The Khayyam Suite (2025), Charles Martin – Last seen here as Ovid’s translator.

IN FRENCH & PORTUGUESE

Le Château des Carpathes (1892), Jules Verne – I have gotten used to Verne rewriting Poe, but this is more of a Balzac novel, or an adventure novel with a sudden, surprising intrusion of Balzac.  Slow-paced, diffuse, thin in scientific ideas, yet highly entertaining.

L'Effraie (1953), Philippe Jaccottet – The war is over and Surrealism is over, so finally, some fresh ideas in French poetry!  Some resemblance to Rilke, maybe to James Merrill.  I read his second book, too, but it will show up in January’s list.

Uma mão cheia de nada outra de coisa nenhuma: historietas (1955), Irene Lisboa – Tiny little stories about children and their visionary moments by an important figure in Portuguese pedagogy.  These will be easy, right?  Ha ha ha, no, no.  But I guess that is good for me.

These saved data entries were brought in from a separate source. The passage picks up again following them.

-- ==== Sys2Proof/Safety.lean ====
section
/-!
DEFINITION. The words the statements use: that a command completes, when a requester's write reaches the registers, when an EVENT bit
is set, and what the machine keeps true between commands.
-/

namespace Sys2Proof.Machine

open Sys2Proof

/-- The command `c` completes from state `s`: `exec` answers a next state (no fault, no refusal), and `P` holds of it. -/
def Completes (c : Instr) (s : State) (P : State → Prop) : Prop := ∃ t, exec c s = .next t ∧ P t

/-- Requests reach port `p` and none waits there. -/
abbrev PortFree (p : Port) (s : State) : Prop := portOpen s p = true ∧ s.port[p].rx = [] ∧ s.port[p].bar = []

/-- A write of requester `r` reaches the registers with every right (R9, R16, R128): the maintenance port while the ports are open; a
channel port at which none waits, whose BARs respond and whose channel is ACTIVE. -/
abbrev Writer (r : Req) (s : State) : Prop :=
  (reqPort r = none → s.pwr.boot = .opened) ∧
    ∀ p : Port, reqPort r = some p → PortFree p s ∧ barOn s p = true ∧ s.ch[p].st = .active

/-- The write of requester `r` to page `k` meets no refusal of R16 and ends no guarded sequence (R28). -/
abbrev FreePage (r : Req) (k : PageKind) (s : State) : Prop := pageRefused r k = false ∧ heldIn s r k = none

/-- The EVENT bit of event `ev` is set in its page (Table 2.4). -/
def EventSet (s : State) (ev : Nat) : Prop :=
  ∃ k b, eventPage ev = some (k, b) ∧ bitAt (mget 0 s.evh.event k.num) b = true

/-- The address a command gives for the register at offset `off` of page `k`. -/
def addrOf (k : PageKind) (off : Nat) : BitVec 20 := BitVec.ofNat 20 (regAddr k off)

/-- The queue of waiting commands is the one before. -/
def KeepsQueue (s t : State) : Prop := t.pending = s.pending

/-- A blown fuse stays blown, and the unique ID stays (R394). -/
@[simp] abbrev FusesKept (s t : State) : Prop :=
  (s.lcc.commissioned = true → t.lcc.commissioned = true) ∧ (s.lcc.retired = true → t.lcc.retired = true) ∧
  t.lcc.uid = s.lcc.uid ∧ t.lcc.uidLock = s.lcc.uidLock

/-- Between commands every event that has occurred has been delivered (R342). -/
abbrev Delivered (s : State) : Prop := s.evh.occ = [] ∧ s.evh.sub = 0

/-- CORE runs, so that a request does not wake it (R370). -/
abbrev CoreRuns (s : State) : Prop := ((s.pwr.st == .hold || s.pwr.st == .listen) && !s.pwr.awake && !s.pwr.fromRun) = false

/-- The state as a command finds it: what left the device during the step before is gone. -/
def cleared (s : State) : State := { s with out := [] }

/-- The state as an access of requester `r` finds it: a channel port has left L1 for it (R119). -/
def reached (r : Req) (s : State) : State :=
  match reqPort r with
  | none => cleared s
  | some p => receipt p (cleared s)

/-- A command finds the machine between two steps, with CORE running: every event delivered, no request wakes CORE. -/
abbrev Calm (s : State) : Prop := Delivered s ∧ CoreRuns s

/-- The bus of segment `g` needs nothing done: an owner has work, and only a system controller drives a grant or BCLR*. -/
abbrev BusSettled (s : State) (g : Seg) : Prop :=
  (s.seg[g].owner = true → hasWork s g = true) ∧
    (sysconAct s g = true ∨ (s.seg[g].pins.bgOut = 0 ∧ s.seg[g].pins.bclr = false))

/-- No access waits in a slave for a cell or for the accesses before it. -/
abbrev SlavesFree (s : State) : Prop := ∀ h : Seg, s.seg[h].slvWait = none ∧ slaveList s h = []

/-- No work waits that a command's end would move on: nothing is in the match table, no access waits for cells in the mailbox, in a slave
or in RNG_RX, no answer of the ring waits, and a segment that masters nothing has no work. -/
abbrev NothingQueued (s : State) : Prop :=
  s.vot.openE = [] ∧ s.vot.waiting = [] ∧ s.mnt.leg = none ∧ listPkts s 23 = [] ∧ s.rng.answers = [] ∧ SlavesFree s ∧
    ∀ g : Seg, (masterOk s g = true ∨ (s.seg[g].eng = none ∧ workCount s g = 0)) ∧ BusSettled s g

/-- A register error is captured (R19, R20): cause, requester, page number and offset of the access, data; a second error while
VALID is 1 only sets OVERFLOW. -/
def Captured (k : PageKind) (cause : Nat) (r : Req) (page off : Nat) (d : Word) (s t : State) : Prop :=
  if getFld s (errPage k) 0x030 31 31 = 1 then
    getReg t (errPage k) 0x030 = setFieldOf (getReg s (errPage k) 0x030) 30 30 1 ∧
      getReg t (errPage k) 0x034 = getReg s (errPage k) 0x034
  else
    getReg t (errPage k) 0x030 =
      BitVec.ofNat 32 (2 ^ 31 + cause * 2 ^ 26 + r.val * 2 ^ 23 + page % 256 * 2 ^ 12 + off % 4096) |||
        (getReg s (errPage k) 0x030 &&& 0x40000000#32) ∧
      getReg t (errPage k) 0x034 = d

/-- A read of requester `r` reaches the registers (R9, R98, R128): the maintenance port while the ports are open; a channel port at which
none waits, which has room for a non-posted request, whose BARs respond and whose channel may read the page. -/
abbrev Reader (r : Req) (a : Nat) (s : State) : Prop :=
  (reqPort r = none → s.pwr.boot = .opened) ∧
    ∀ p : Port, reqPort r = some p → PortFree p s ∧ npRoom s p = true ∧ barOn s p = true ∧ mayRead s p a = true

/-- What leaves a port, with an ECRC behind each TLP while its generation is enabled (R91, Table 4.2). -/
def sentBy (s : State) (p : Port) (os : List Out) : List Out := if ecrcGen s p then os.flatMap fun o => [o, .digest p] else os

/-- What answers a read of a BAR0 word: a completion at a channel port, the word itself at the maintenance port. -/
def answer (s : State) (r : Req) (a tag : Nat) (w : Word) : List Out :=
  match reqPort r with
  | none => [.word r w]
  | some p => sentBy s p [.cpl p tag 0 false 4 (a % 128) (bytesLE 4 w.toNat)]

/-- The registers but one are those before. -/
def OtherRegs (k : PageKind) (off : Nat) (s t : State) : Prop :=
  ∀ k2 off2, regAddr k2 off2 ≠ regAddr k off → getReg t k2 off2 = getReg s k2 off2

/-- The ports of `s`, each in or out of L1 as in `t`: a port that sends leaves L1 (R119). -/
def portsBut (s t : State) : Vector PortS 4 := Vector.ofFn fun p => { s.port[p] with l1 := t.port[p].l1 }

/-- Whatever is neither a register, nor the event hub, nor an output is as before. -/
def RestSame (s t : State) : Prop :=
  t = { s with
    regs := t.regs, evh := t.evh, out := t.out, crl := t.crl, pwr := t.pwr, msix := t.msix, tx := t.tx, port := portsBut s t }

/-- Of what `RestSame` fixes, only channel port `p` may differ. -/
def PortOnly (p : Port) (s t : State) : Prop :=
  RestSame { s with port := t.port, freeCount := t.freeCount } t ∧
    ∀ q, q ≠ p → t.port[q] = { s.port[q] with l1 := t.port[q].l1 }

/-- Of what `RestSame` fixes, only segment `g` may differ. -/
def SegOnly (g : Seg) (s t : State) : Prop := RestSame { s with seg := t.seg } t ∧ ∀ h, h ≠ g → t.seg[h] = s.seg[h]

/-- Of the whole machine, only segment `g` may differ: no event, no output, no register changes. -/
def SegAlone (g : Seg) (s t : State) : Prop := t = { cleared s with seg := t.seg } ∧ ∀ h, h ≠ g → t.seg[h] = s.seg[h]

/-- No list of the Creel has lost its pointers, and none is being recovered (R211). -/
abbrev ListsGood (s : State) : Prop := (∀ e ∈ s.crl.q, e.2.ptrBad = false) ∧ s.crl.resets = [] ∧ s.crl.nextResets = []

/-- Between two commands, with the ports open and both segments mastering, no operation waits to be moved on, and no memory word and no
list is in error. -/
abbrev Quiet (s : State) : Prop :=
  Delivered s ∧ s.pwr.boot = .opened ∧ NothingQueued s ∧ (∀ g : Seg, masterOk s g = true) ∧ s.tap.ecc = [] ∧ ListsGood s

/-- Of what `RestSame` fixes, only channel `c` may differ. -/
def ChOnly (c : Port) (s t : State) : Prop := RestSame { s with ch := t.ch } t ∧ ∀ d, d ≠ c → t.ch[d] = s.ch[d]

/-- The device has been put into reset by cause `n` (R371, R372): registers, channels, segments' work and every other part stand at
their reset values; the Almanac, the fuses, the pins and the commands that wait are as before, and so are BROWNOUT_CNT and RESTART_SEL
unless the cause is power-on. Every output ball stands as Table 16.6 gives for reset. -/
def HeldInReset (n : Nat) (s t : State) : Prop :=
  t.pwr.boot = .inReset ∧ t.pwr.lastReset = n ∧ t.pwr.st = .reset ∧
  t.pwr.causes = (if n = 5 ∨ n = 6 then [] else n :: if s.pwr.boot = .inReset then s.pwr.causes.filter (· != n) else []) ∧
  t.pwr.brownout = false ∧ t.pwr.aonOk = (s.pwr.aonOk && decide (n ≠ 4)) ∧ t.pwr.pfwLow = s.pwr.pfwLow ∧
  t.pwr.vddioLow = s.pwr.vddioLow ∧
  getReg t .pwr 0x050 = (if n = 0 then regDefault (regAddr .pwr 0x050) else getReg s .pwr 0x050) ∧
  getReg t .sup 0x048 = (if n = 0 then regDefault (regAddr .sup 0x048) else getReg s .sup 0x048) ∧
  (∀ k off, regAddr k off ≠ regAddr .pwr 0x050 → regAddr k off ≠ regAddr .sup 0x048 →
    getReg t k off = regDefault (regAddr k off)) ∧
  t.pending = s.pending ∧ t.alm = { State.reset.alm with mem := s.alm.mem, ecc := s.alm.ecc } ∧
  (t.bus, t.ch, t.vot, t.img, t.frc, t.crl) =
    (State.reset.bus, State.reset.ch, State.reset.vot, State.reset.img, State.reset.frc, State.reset.crl) ∧
  (t.lom, t.rng, t.mer, t.evh, t.mnt) = (State.reset.lom, State.reset.rng, State.reset.mer, State.reset.evh, State.reset.mnt) ∧
  (∀ g : Seg, t.seg[g].eng = none ∧ t.seg[g].sched = [] ∧ t.seg[g].gaPins = s.seg[g].gaPins) ∧
  (s.tap.taken = false → ∀ b : Ball, ballLevel t b = resetLevel b) ∧
  t.lcc.uid = s.lcc.uid ∧ t.lcc.presPin = s.lcc.presPin ∧ t.lcc.presence = false ∧
  (s.lcc.trans = none → t.lcc.commissioned = s.lcc.commissioned ∧ t.lcc.retired = s.lcc.retired)

/-- Only the Almanac bytes from `lo` to `hi − 1` may differ. -/
def AlmOnly (lo hi : Nat) (s t : State) : Prop := ∀ a, a < lo ∨ hi ≤ a → mget 0 t.alm.mem a = mget 0 s.alm.mem a

/-- The SEQ of a record pair has room for one more (R398 gives no order beyond). -/
def RecordRoom (s : State) (k : RecKind) : Prop := ∀ a, recCounts s k = some a → recSeq s a + 1 < 2 ^ 32

/-- The 16 bits that the next seal check drives (R392). -/
def sealNext (s : State) : BitVec 16 := lfsrSteps 16 s.lcc.lfsr

/-- The byte memories of the block are in canonical form. -/
abbrev MemoriesWf (s : State) : Prop :=
  Memory.wf s.img.mem = true ∧ Memory.wf s.img.build = true ∧ Memory.wf s.alm.mem = true ∧ Memory.wf s.crl.cell = true ∧
  Memory.wf s.lom.act.mem = true ∧ Memory.wf s.lom.stby.mem = true

end Sys2Proof.Machine
end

Cahiers de l'été 1944 (2025), Jean-Baptiste Duroselle – An angry essay written just before the liberation of Paris by the young man who would become the great historian of 20th century French diplomatic history, author of gigantic (“magisterial”) volumes I will likely never read.  This newly published book is an interesting companion to Marc Bloch’s L'Etrange defaite (1946, written 1940), which he could not have known.